Please restate, word for word, the lines below that begin at the one with "if s.issues b" and end at the one with "def badLines (base". Leave out all other lines.

Collected data
◆ ◆ ◆ ◆ ◆ ◆ ◆
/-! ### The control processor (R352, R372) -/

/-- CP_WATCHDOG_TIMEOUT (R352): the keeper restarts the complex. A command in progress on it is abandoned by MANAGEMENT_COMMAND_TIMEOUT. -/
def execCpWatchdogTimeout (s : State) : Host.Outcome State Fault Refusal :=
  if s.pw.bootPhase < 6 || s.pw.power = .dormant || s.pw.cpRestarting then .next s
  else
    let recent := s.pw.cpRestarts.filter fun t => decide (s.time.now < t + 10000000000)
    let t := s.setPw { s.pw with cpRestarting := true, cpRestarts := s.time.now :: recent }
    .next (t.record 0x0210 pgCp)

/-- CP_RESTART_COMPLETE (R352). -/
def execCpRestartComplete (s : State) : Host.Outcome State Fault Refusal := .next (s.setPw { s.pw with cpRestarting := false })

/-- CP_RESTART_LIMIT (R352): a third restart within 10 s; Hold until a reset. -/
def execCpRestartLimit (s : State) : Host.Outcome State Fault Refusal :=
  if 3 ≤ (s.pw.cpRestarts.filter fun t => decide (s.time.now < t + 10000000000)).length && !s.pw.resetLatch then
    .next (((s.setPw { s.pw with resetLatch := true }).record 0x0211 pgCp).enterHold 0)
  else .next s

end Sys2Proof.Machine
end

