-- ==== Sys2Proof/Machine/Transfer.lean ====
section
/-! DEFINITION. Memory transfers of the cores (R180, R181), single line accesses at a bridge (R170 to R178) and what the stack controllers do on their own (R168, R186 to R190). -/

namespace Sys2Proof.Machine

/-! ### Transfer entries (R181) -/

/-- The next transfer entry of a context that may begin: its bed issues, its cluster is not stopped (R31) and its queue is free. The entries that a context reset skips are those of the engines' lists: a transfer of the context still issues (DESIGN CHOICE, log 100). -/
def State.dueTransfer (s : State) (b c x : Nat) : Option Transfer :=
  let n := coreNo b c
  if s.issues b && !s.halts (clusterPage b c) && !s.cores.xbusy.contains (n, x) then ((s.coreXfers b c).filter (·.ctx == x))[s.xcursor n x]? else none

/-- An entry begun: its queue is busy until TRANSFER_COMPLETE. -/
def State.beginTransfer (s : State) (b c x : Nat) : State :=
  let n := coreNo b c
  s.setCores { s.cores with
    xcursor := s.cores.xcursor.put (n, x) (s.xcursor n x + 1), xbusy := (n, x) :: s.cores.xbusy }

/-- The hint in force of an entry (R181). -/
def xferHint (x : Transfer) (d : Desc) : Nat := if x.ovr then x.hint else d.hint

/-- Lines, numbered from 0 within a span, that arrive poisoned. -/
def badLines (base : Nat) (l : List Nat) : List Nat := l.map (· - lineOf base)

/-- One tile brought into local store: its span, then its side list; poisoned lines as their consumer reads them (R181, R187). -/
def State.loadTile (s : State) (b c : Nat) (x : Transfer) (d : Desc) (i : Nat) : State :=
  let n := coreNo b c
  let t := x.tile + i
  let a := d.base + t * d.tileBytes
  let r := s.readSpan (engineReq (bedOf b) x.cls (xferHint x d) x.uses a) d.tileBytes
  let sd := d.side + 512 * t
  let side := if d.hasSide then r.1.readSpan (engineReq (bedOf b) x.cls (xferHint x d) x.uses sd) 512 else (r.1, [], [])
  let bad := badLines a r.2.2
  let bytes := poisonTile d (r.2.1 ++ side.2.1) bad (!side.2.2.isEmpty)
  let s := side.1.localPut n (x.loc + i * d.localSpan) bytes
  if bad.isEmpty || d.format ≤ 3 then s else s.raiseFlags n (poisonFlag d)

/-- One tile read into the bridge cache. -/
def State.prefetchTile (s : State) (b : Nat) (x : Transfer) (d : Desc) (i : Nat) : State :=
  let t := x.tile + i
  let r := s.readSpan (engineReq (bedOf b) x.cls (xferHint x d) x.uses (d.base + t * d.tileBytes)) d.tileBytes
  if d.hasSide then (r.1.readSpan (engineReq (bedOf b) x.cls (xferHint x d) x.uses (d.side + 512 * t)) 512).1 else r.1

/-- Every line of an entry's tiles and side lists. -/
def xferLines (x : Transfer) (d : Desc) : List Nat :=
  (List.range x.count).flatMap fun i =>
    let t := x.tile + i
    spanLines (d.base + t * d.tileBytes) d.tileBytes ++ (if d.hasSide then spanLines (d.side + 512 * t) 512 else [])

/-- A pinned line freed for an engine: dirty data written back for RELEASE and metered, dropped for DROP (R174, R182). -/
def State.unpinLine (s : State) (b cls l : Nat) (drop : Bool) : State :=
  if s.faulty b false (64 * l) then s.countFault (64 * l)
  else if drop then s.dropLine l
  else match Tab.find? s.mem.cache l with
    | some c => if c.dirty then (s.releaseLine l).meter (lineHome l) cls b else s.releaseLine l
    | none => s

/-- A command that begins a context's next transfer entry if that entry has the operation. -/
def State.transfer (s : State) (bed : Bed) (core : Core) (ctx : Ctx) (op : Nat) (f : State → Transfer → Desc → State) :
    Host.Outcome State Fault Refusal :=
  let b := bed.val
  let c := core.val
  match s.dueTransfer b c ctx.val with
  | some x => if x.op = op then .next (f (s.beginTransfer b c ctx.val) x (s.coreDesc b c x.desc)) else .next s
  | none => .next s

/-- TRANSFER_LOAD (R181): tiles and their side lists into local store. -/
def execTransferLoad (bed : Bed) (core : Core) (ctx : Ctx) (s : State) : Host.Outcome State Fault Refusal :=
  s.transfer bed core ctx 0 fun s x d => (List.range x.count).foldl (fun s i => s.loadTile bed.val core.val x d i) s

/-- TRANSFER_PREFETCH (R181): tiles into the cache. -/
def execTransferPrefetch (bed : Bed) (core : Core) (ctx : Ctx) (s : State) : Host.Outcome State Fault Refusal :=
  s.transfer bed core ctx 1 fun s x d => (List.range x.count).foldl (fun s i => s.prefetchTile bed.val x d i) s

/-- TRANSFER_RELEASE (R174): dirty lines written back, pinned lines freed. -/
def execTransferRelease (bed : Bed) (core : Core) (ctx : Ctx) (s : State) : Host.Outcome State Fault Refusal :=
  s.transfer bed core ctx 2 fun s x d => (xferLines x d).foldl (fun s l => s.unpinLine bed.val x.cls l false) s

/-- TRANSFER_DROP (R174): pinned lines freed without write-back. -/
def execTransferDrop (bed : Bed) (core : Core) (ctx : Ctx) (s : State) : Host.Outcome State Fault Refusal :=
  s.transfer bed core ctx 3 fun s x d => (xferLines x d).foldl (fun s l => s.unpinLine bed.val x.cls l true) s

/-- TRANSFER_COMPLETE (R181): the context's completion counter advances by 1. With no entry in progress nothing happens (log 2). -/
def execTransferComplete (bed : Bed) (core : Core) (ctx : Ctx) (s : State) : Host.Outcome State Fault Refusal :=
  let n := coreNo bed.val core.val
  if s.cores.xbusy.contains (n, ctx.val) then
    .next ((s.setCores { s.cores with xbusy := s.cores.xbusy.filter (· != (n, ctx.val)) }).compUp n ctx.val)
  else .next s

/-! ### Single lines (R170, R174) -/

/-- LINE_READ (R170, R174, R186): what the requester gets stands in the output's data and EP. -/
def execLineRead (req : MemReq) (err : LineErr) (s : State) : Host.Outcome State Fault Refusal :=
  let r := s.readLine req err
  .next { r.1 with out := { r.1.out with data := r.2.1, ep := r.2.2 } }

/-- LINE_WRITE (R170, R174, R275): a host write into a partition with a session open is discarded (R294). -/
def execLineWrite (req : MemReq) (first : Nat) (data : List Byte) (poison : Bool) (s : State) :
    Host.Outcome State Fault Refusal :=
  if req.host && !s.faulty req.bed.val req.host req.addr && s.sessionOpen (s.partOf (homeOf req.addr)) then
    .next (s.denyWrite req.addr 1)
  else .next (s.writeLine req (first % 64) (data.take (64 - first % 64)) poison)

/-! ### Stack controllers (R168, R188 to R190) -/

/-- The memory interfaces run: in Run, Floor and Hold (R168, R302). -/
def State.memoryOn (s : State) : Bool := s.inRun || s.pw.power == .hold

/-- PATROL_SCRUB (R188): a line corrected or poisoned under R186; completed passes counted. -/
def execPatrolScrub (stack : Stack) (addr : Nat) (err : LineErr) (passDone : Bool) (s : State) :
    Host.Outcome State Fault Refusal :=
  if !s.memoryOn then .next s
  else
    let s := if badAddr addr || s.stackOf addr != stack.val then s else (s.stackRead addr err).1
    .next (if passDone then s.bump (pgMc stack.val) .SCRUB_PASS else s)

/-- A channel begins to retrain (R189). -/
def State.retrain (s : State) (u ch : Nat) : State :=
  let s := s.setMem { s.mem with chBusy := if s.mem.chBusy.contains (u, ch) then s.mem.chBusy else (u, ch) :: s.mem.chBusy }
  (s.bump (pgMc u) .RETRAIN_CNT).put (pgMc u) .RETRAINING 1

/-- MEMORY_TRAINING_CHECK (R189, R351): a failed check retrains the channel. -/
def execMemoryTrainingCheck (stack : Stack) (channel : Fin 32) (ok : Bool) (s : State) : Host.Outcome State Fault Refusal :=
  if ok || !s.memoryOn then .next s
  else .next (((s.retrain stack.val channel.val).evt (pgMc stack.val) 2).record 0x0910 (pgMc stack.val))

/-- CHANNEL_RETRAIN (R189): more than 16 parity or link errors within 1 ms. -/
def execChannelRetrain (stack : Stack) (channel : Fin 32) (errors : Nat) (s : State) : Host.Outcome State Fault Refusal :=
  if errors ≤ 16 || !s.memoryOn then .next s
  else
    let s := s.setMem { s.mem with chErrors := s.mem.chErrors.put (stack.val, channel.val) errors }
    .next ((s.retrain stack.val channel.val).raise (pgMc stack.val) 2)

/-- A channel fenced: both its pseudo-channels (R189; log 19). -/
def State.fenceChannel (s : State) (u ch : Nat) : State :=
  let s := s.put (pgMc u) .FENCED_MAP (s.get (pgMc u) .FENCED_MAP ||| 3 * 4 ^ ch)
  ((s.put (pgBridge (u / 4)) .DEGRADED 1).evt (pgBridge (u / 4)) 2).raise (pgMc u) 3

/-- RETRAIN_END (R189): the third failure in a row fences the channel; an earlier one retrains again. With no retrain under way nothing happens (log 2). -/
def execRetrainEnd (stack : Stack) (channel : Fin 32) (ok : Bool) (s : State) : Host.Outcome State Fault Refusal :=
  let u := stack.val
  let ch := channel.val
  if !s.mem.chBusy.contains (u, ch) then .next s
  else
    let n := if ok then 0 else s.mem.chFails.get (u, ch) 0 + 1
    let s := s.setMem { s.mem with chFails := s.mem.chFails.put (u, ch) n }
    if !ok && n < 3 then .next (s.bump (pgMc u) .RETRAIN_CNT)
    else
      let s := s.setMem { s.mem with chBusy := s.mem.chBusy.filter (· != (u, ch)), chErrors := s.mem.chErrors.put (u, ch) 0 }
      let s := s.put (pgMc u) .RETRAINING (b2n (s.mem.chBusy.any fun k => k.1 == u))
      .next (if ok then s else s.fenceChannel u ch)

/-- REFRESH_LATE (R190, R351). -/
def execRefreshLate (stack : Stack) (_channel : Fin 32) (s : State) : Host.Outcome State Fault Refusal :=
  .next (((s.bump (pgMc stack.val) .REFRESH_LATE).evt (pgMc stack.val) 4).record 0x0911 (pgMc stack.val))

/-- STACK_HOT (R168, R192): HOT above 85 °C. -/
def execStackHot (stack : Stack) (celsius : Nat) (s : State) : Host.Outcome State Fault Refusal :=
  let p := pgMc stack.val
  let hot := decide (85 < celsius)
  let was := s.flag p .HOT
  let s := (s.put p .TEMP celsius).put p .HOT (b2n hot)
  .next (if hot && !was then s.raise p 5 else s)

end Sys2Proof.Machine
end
◆ ◆ ◆ ◆ ◆ ◆ ◆
_SOLUTION TO THIS PROBLEM_
  if s.issues b && !s.halts (clusterPage b c) && !s.cores.xbusy.contains (n, x) then ((s.coreXfers b c).filter (·.ctx == x))[s.xcursor n x]? else none

/-- An entry begun: its queue is busy until TRANSFER_COMPLETE. -/
def State.beginTransfer (s : State) (b c x : Nat) : State :=
  let n := coreNo b c
  s.setCores { s.cores with
    xcursor := s.cores.xcursor.put (n, x) (s.xcursor n x + 1), xbusy := (n, x) :: s.cores.xbusy }

/-- The hint in force of an entry (R181). -/
def xferHint (x : Transfer) (d : Desc) : Nat := if x.ovr then x.hint else d.hint

/-- Lines, numbered from 0 within a span, that arrive poisoned. -/
def badLines (base : Nat) (l : List Nat) : List Nat := l.map (· - lineOf base)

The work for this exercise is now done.